= Beginning of Section =

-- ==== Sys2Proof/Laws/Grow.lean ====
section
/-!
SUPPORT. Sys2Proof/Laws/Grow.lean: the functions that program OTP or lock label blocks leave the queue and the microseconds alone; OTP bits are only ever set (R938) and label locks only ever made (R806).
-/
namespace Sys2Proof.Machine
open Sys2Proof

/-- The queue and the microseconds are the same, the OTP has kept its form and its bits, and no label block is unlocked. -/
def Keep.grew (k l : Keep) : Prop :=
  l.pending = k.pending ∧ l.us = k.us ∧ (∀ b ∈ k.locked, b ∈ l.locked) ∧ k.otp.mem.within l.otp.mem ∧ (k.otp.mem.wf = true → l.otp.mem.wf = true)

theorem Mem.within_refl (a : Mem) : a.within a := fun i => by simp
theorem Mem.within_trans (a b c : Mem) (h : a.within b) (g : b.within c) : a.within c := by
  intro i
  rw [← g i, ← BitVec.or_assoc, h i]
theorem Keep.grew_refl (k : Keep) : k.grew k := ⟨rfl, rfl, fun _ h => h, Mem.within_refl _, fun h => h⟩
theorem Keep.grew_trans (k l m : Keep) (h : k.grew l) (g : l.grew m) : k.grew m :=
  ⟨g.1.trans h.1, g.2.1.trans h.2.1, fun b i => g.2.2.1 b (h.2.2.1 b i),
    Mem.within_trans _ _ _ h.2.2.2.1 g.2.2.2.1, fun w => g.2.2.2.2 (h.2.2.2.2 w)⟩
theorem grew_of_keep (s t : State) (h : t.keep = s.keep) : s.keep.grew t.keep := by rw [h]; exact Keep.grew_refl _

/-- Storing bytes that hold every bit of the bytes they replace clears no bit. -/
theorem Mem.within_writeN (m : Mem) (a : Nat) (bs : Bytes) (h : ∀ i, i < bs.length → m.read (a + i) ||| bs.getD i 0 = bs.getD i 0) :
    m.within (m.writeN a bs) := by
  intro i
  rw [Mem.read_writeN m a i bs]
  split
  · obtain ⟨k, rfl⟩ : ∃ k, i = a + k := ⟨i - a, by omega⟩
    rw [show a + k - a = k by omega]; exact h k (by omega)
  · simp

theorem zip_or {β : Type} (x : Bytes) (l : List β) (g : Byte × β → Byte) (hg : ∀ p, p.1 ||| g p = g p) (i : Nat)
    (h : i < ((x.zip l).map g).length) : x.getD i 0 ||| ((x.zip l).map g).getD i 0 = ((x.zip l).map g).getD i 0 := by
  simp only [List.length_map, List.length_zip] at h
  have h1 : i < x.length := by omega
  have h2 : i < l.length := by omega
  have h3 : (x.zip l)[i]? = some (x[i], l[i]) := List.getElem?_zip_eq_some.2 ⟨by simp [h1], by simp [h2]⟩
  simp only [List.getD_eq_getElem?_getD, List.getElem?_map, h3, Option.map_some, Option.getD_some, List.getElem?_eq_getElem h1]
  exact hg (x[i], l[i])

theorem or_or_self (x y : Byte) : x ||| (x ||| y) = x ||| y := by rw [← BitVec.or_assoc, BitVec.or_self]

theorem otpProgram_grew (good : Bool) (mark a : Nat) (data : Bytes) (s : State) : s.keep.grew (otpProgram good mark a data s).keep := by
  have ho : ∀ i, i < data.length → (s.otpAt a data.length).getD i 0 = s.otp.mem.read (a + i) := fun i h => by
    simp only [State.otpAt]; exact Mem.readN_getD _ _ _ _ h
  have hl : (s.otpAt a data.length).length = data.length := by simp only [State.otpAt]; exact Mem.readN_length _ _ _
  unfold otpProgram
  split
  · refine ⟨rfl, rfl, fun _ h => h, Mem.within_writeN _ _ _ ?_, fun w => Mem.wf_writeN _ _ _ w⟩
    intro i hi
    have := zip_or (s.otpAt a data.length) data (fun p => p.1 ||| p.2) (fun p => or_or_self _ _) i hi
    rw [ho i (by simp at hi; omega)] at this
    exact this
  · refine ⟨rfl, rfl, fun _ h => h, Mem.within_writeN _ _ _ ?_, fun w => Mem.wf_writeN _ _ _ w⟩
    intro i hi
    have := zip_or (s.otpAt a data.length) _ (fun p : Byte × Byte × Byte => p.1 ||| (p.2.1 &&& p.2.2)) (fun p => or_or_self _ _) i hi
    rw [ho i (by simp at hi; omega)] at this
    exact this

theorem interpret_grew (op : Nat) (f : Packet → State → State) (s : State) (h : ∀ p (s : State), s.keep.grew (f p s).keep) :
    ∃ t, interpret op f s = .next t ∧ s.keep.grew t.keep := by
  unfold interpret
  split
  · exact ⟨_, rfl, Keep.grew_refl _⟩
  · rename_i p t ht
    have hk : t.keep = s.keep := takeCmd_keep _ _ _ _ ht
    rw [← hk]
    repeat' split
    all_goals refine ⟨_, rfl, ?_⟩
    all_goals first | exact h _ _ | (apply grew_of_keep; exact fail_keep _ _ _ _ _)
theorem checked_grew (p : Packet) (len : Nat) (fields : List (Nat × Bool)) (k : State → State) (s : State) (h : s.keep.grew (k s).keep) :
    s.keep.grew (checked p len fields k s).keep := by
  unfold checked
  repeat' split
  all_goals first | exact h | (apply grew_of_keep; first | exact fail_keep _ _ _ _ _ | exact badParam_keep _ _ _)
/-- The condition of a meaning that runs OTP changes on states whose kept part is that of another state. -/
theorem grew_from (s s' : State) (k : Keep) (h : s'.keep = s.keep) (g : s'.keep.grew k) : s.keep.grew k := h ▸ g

= End of Section =

• ABOUT THIS TASK: An exact copy of all the material is what is needed.

• COMPLETED TASK:
-- ==== Sys2Proof/Laws/Grow.lean ====
section
/-!
SUPPORT. Sys2Proof/Laws/Grow.lean: the functions that program OTP or lock label blocks leave the queue and the microseconds alone; OTP bits are only ever set (R938) and label locks only ever made (R806).
-/
namespace Sys2Proof.Machine
open Sys2Proof

/-- The queue and the microseconds are the same, the OTP has kept its form and its bits, and no label block is unlocked. -/
def Keep.grew (k l : Keep) : Prop :=
  l.pending = k.pending ∧ l.us = k.us ∧ (∀ b ∈ k.locked, b ∈ l.locked) ∧ k.otp.mem.within l.otp.mem ∧ (k.otp.mem.wf = true → l.otp.mem.wf = true)

theorem Mem.within_refl (a : Mem) : a.within a := fun i => by simp
theorem Mem.within_trans (a b c : Mem) (h : a.within b) (g : b.within c) : a.within c := by
  intro i
  rw [← g i, ← BitVec.or_assoc, h i]
theorem Keep.grew_refl (k : Keep) : k.grew k := ⟨rfl, rfl, fun _ h => h, Mem.within_refl _, fun h => h⟩
theorem Keep.grew_trans (k l m : Keep) (h : k.grew l) (g : l.grew m) : k.grew m :=
  ⟨g.1.trans h.1, g.2.1.trans h.2.1, fun b i => g.2.2.1 b (h.2.2.1 b i),
    Mem.within_trans _ _ _ h.2.2.2.1 g.2.2.2.1, fun w => g.2.2.2.2 (h.2.2.2.2 w)⟩
theorem grew_of_keep (s t : State) (h : t.keep = s.keep) : s.keep.grew t.keep := by rw [h]; exact Keep.grew_refl _

/-- Storing bytes that hold every bit of the bytes they replace clears no bit. -/
theorem Mem.within_writeN (m : Mem) (a : Nat) (bs : Bytes) (h : ∀ i, i < bs.length → m.read (a + i) ||| bs.getD i 0 = bs.getD i 0) :
    m.within (m.writeN a bs) := by
  intro i
  rw [Mem.read_writeN m a i bs]
  split
  · obtain ⟨k, rfl⟩ : ∃ k, i = a + k := ⟨i - a, by omega⟩
    rw [show a + k - a = k by omega]; exact h k (by omega)
  · simp

theorem zip_or {β : Type} (x : Bytes) (l : List β) (g : Byte × β → Byte) (hg : ∀ p, p.1 ||| g p = g p) (i : Nat)
    (h : i < ((x.zip l).map g).length) : x.getD i 0 ||| ((x.zip l).map g).getD i 0 = ((x.zip l).map g).getD i 0 := by
  simp only [List.length_map, List.length_zip] at h
  have h1 : i < x.length := by omega
  have h2 : i < l.length := by omega
  have h3 : (x.zip l)[i]? = some (x[i], l[i]) := List.getElem?_zip_eq_some.2 ⟨by simp [h1], by simp [h2]⟩
  simp only [List.getD_eq_getElem?_getD, List.getElem?_map, h3, Option.map_some, Option.getD_some, List.getElem?_eq_getElem h1]
  exact hg (x[i], l[i])

theorem or_or_self (x y : Byte) : x ||| (x ||| y) = x ||| y := by rw [← BitVec.or_assoc, BitVec.or_self]

theorem otpProgram_grew (good : Bool) (mark a : Nat) (data : Bytes) (s : State) : s.keep.grew (otpProgram good mark a data s).keep := by
  have ho : ∀ i, i < data.length → (s.otpAt a data.length).getD i 0 = s.otp.mem.read (a + i) := fun i h => by
    simp only [State.otpAt]; exact Mem.readN_getD _ _ _ _ h
  have hl : (s.otpAt a data.length).length = data.length := by simp only [State.otpAt]; exact Mem.readN_length _ _ _
  unfold otpProgram
  split
  · refine ⟨rfl, rfl, fun _ h => h, Mem.within_writeN _ _ _ ?_, fun w => Mem.wf_writeN _ _ _ w⟩
    intro i hi
    have := zip_or (s.otpAt a data.length) data (fun p => p.1 ||| p.2) (fun p => or_or_self _ _) i hi
    rw [ho i (by simp at hi; omega)] at this
    exact this
  · refine ⟨rfl, rfl, fun _ h => h, Mem.within_writeN _ _ _ ?_, fun w => Mem.wf_writeN _ _ _ w⟩
    intro i hi
    have := zip_or (s.otpAt a data.length) _ (fun p : Byte × Byte × Byte => p.1 ||| (p.2.1 &&& p.2.2)) (fun p => or_or_self _ _) i hi
    rw [ho i (by simp at hi; omega)] at this
    exact this

theorem interpret_grew (op : Nat) (f : Packet → State → State) (s : State) (h : ∀ p (s : State), s.keep.grew (f p s).keep) :
    ∃ t, interpret op f s = .next t ∧ s.keep.grew t.keep := by
  unfold interpret
  split
  · exact ⟨_, rfl, Keep.grew_refl _⟩
  · rename_i p t ht
    have hk : t.keep = s.keep := takeCmd_keep _ _ _ _ ht
    rw [← hk]
    repeat' split
    all_goals refine ⟨_, rfl, ?_⟩
    all_goals first | exact h _ _ | (apply grew_of_keep; exact fail_keep _ _ _ _ _)
theorem checked_grew (p : Packet) (len : Nat) (fields : List (Nat × Bool)) (k : State → State) (s : State) (h : s.keep.grew (k s).keep) :
    s.keep.grew (checked p len fields k s).keep := by
  unfold checked
  repeat' split
  all_goals first | exact h | (apply grew_of_keep; first | exact fail_keep _ _ _ _ _ | exact badParam_keep _ _ _)
/-- The condition of a meaning that runs OTP changes on states whose kept part is that of another state. -/
theorem grew_from (s s' : State) (k : Keep) (h : s'.keep = s.keep) (g : s'.keep.grew k) : s.keep.grew k := h ▸ g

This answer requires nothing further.